═══ RECORDS FOR THIS TASK ═══

-- ==== Sys2Proof/Machine/ScalarFp.lean ====
section
/-! DEFINITION. Scalar floating point (R110 to R115). -/

namespace Sys2Proof.Machine

/-- The format code of an FP instruction's fmt field (R81, R110). -/
def fpFormat (fmt : BitVec 2) : Nat := match fmt.toNat with | 0 => 0x05 | 1 => 0x04 | _ => 0x06

/-- The value an FP operand holds: the low bits of its register (R110). -/
def fpVal (f : Nat) (w : Word) : Val := decodeVal f (w.toNat % 2 ^ elemWidth f)

/-- An instruction that has passed the check of its bits and resolves a rounding code: 0x00 where it resolves to 5, 6 or 7 (R30, R110). -/
def fpRounded (i : Instr) (rm : BitVec 3) (s : State) (k : Nat → State → State) : State :=
  checked i s (fun s => match scalarRound s.hart rm with
    | some c => k c s
    | none => illegal i s)

/-- An FP result: the code in x[d] with all higher bits zero, and its flags (R10, R110). -/
def writeFp (d : Reg) (r : Nat × BitVec 7) (s : State) : State := finishFlags 4 r.2 (s.setX d (BitVec.ofNat 64 r.1))

/-- Two operands, computed exactly and rounded once (R111). -/
def fpArith (i : Instr) (d a b : Reg) (rm : BitVec 3) (fmt : BitVec 2) (op : Nat → Val → Val → Val × BitVec 7) (s : State) :
    Host.Outcome State Fault Refusal :=
  .next (fpRounded i rm s (fun c s =>
    let f := fpFormat fmt
    writeFp d (roundOp f c false 0 (op c (fpVal f (s.getX a)) (fpVal f (s.getX b)))) s))

/-- Three operands, x[d] the addend, rounded once (R111). -/
def fpFused (i : Instr) (d a b : Reg) (rm : BitVec 3) (fmt : BitVec 2) (negProduct negAddend : Bool) (s : State) :
    Host.Outcome State Fault Refusal :=
  .next (fpRounded i rm s (fun c s =>
    let f := fpFormat fmt
    let x := fpVal f (s.getX a)
    let z := fpVal f (s.getX d)
    writeFp d (roundOp f c false 0 (fusedVal c (if negProduct then x.flip else x) (fpVal f (s.getX b)) (if negAddend then z.flip else z))) s))

/-- FADD (R111). -/
def execFadd (d a b : Reg) (rm : BitVec 3) (fmt : BitVec 2) (s : State) : Host.Outcome State Fault Refusal :=
  fpArith (.fadd d a b rm fmt) d a b rm fmt addVal s
/-- FSUB (R111). -/
def execFsub (d a b : Reg) (rm : BitVec 3) (fmt : BitVec 2) (s : State) : Host.Outcome State Fault Refusal :=
  fpArith (.fsub d a b rm fmt) d a b rm fmt (fun c x y => addVal c x y.flip) s
/-- FMUL (R111). -/
def execFmul (d a b : Reg) (rm : BitVec 3) (fmt : BitVec 2) (s : State) : Host.Outcome State Fault Refusal :=
  fpArith (.fmul d a b rm fmt) d a b rm fmt (fun _ x y => mulVal x y) s
/-- FDIV (R111). -/
def execFdiv (d a b : Reg) (rm : BitVec 3) (fmt : BitVec 2) (s : State) : Host.Outcome State Fault Refusal :=
  fpArith (.fdiv d a b rm fmt) d a b rm fmt (fun _ x y => divVal x y) s
/-- FSQRT (R111). -/
def execFsqrt (d a : Reg) (rm : BitVec 3) (fmt : BitVec 2) (s : State) : Host.Outcome State Fault Refusal :=
  fpArith (.fsqrt d a rm fmt) d a a rm fmt (fun _ x _ => sqrtVal x) s
/-- FMA (R111). -/
def execFma (d a b : Reg) (rm : BitVec 3) (fmt : BitVec 2) (s : State) : Host.Outcome State Fault Refusal :=
  fpFused (.fma d a b rm fmt) d a b rm fmt false false s
/-- FMS (R111). -/
def execFms (d a b : Reg) (rm : BitVec 3) (fmt : BitVec 2) (s : State) : Host.Outcome State Fault Refusal :=
  fpFused (.fms d a b rm fmt) d a b rm fmt false true s
/-- FNMA (R111). -/
def execFnma (d a b : Reg) (rm : BitVec 3) (fmt : BitVec 2) (s : State) : Host.Outcome State Fault Refusal :=
  fpFused (.fnma d a b rm fmt) d a b rm fmt true false s

/-- Minimum or maximum; the rounding code is checked and has no effect (R63, R110). -/
def fpPick (i : Instr) (d a b : Reg) (rm : BitVec 3) (fmt : BitVec 2) (wantMax : Bool) (s : State) : Host.Outcome State Fault Refusal :=
  .next (fpRounded i rm s (fun _ s =>
    let f := fpFormat fmt
    let w := elemWidth f
    writeFp d (fpMinMax f wantMax ((s.getX a).toNat % 2 ^ w) ((s.getX b).toNat % 2 ^ w)) s))

/-- FMIN (R63, R111). -/
def execFmin (d a b : Reg) (rm : BitVec 3) (fmt : BitVec 2) (s : State) : Host.Outcome State Fault Refusal :=
  fpPick (.fmin d a b rm fmt) d a b rm fmt false s
/-- FMAX (R63, R111). -/
def execFmax (d a b : Reg) (rm : BitVec 3) (fmt : BitVec 2) (s : State) : Host.Outcome State Fault Refusal :=
  fpPick (.fmax d a b rm fmt) d a b rm fmt true s

/-- FCMP (R112). -/
def execFcmp (d a b : Reg) (c : BitVec 3) (fmt : BitVec 2) (s : State) : Host.Outcome State Fault Refusal :=
  .next (checked (.fcmp d a b c fmt) s (fun s =>
    let f := fpFormat fmt
    let r := fpCompare c.toNat (fpVal f (s.getX a)) (fpVal f (s.getX b))
    writeFp d (if r.1 then 1 else 0, r.2) s))

/-- FCLASS (R113). -/
def execFclass (d a : Reg) (fmt : BitVec 2) (s : State) : Host.Outcome State Fault Refusal :=
  .next (checked (.fclass d a fmt) s (fun s =>
    let f := fpFormat fmt
    writeFp d (2 ^ fpClass f ((s.getX a).toNat % 2 ^ elemWidth f), 0) s))

/-- The code with its sign replaced, or the canonical NaN (R114). -/
def signInject (f c x y : Nat) : Nat × BitVec 7 :=
  let w := elemWidth f
  let sx := x.testBit (w - 1)
  let sy := y.testBit (w - 1)
  match decodeVal f (x % 2 ^ w) with
  | .nan sig => (canonicalNan f, flagIf sig NV)
  | _ =>
    let sign := match c with | 0 => sy | 1 => !sy | _ => sx != sy
    (x % 2 ^ (w - 1) + (if sign then 2 ^ (w - 1) else 0), 0)

/-- FSGNJ (R114). -/
def execFsgnj (d a b : Reg) (c : BitVec 3) (fmt : BitVec 2) (s : State) : Host.Outcome State Fault Refusal :=
  .next (checked (.fsgnj d a b c fmt) s (fun s =>
    writeFp d (signInject (fpFormat fmt) c.toNat (s.getX a).toNat (s.getX b).toNat) s))

/-- A float converted to another format; a signalling NaN sets NV (R44, R115). -/
def fpConvert (f rm : Nat) (v : Val) : Nat × BitVec 7 := roundOp f rm false 0 (v, flagIf v.isSig NV)

/-- A float converted to an integer of `w` bits, as a 64-bit pattern (R56, R115). -/
def fpToInt (rm w : Nat) (signed : Bool) (v : Val) : Nat × BitVec 7 :=
  let r := if signed then toIntRange rm 0 (-(2 ^ (w - 1) : Int)) (2 ^ (w - 1) - 1) v else toIntRange rm 0 0 (2 ^ w - 1) v
  (wrapInt 64 r.1, r.2)

/-- What FCVT's selector gives (R115). -/
def fcvtResult (c f rm : Nat) (x : Word) : Nat × BitVec 7 :=
  match c with
  | 0 => fpConvert f rm (fpVal 0x04 x)
  | 1 => fpConvert f rm (fpVal 0x05 x)
  | 2 => fpConvert f rm (fpVal 0x06 x)
  | 3 => fpToInt rm 64 true (fpVal f x)
  | 4 => fpToInt rm 64 false (fpVal f x)
  | 5 => roundVal f rm false 0 (valInt x.toInt)
  | 6 => roundVal f rm false 0 (valInt x.toNat)
  | _ => fpToInt rm 32 true (fpVal f x)

/-- FCVT always rounds by FRM.RM (R110, R115). -/
def execFcvt (d a : Reg) (c : BitVec 3) (fmt : BitVec 2) (s : State) : Host.Outcome State Fault Refusal :=
  .next (fpRounded (.fcvt d a c fmt) 7 s (fun rm s => writeFp d (fcvtResult c.toNat (fpFormat fmt) rm (s.getX a)) s))

end Sys2Proof.Machine
end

═══

=== TASK DETAILS ===
There is a line with "register (R110). -/" and a line with "def fpArith (i" above. Copy exactly those two lines and all lines between them, with nothing else.

=== WRITTEN RESPONSE ===
/-- The value an FP operand holds: the low bits of its register (R110). -/
def fpVal (f : Nat) (w : Word) : Val := decodeVal f (w.toNat % 2 ^ elemWidth f)

/-- An instruction that has passed the check of its bits and resolves a rounding code: 0x00 where it resolves to 5, 6 or 7 (R30, R110). -/
def fpRounded (i : Instr) (rm : BitVec 3) (s : State) (k : Nat → State → State) : State :=
  checked i s (fun s => match scalarRound s.hart rm with
    | some c => k c s
    | none => illegal i s)

/-- An FP result: the code in x[d] with all higher bits zero, and its flags (R10, R110). -/
def writeFp (d : Reg) (r : Nat × BitVec 7) (s : State) : State := finishFlags 4 r.2 (s.setX d (BitVec.ofNat 64 r.1))

/-- Two operands, computed exactly and rounded once (R111). -/
def fpArith (i : Instr) (d a b : Reg) (rm : BitVec 3) (fmt : BitVec 2) (op : Nat → Val → Val → Val × BitVec 7) (s : State) :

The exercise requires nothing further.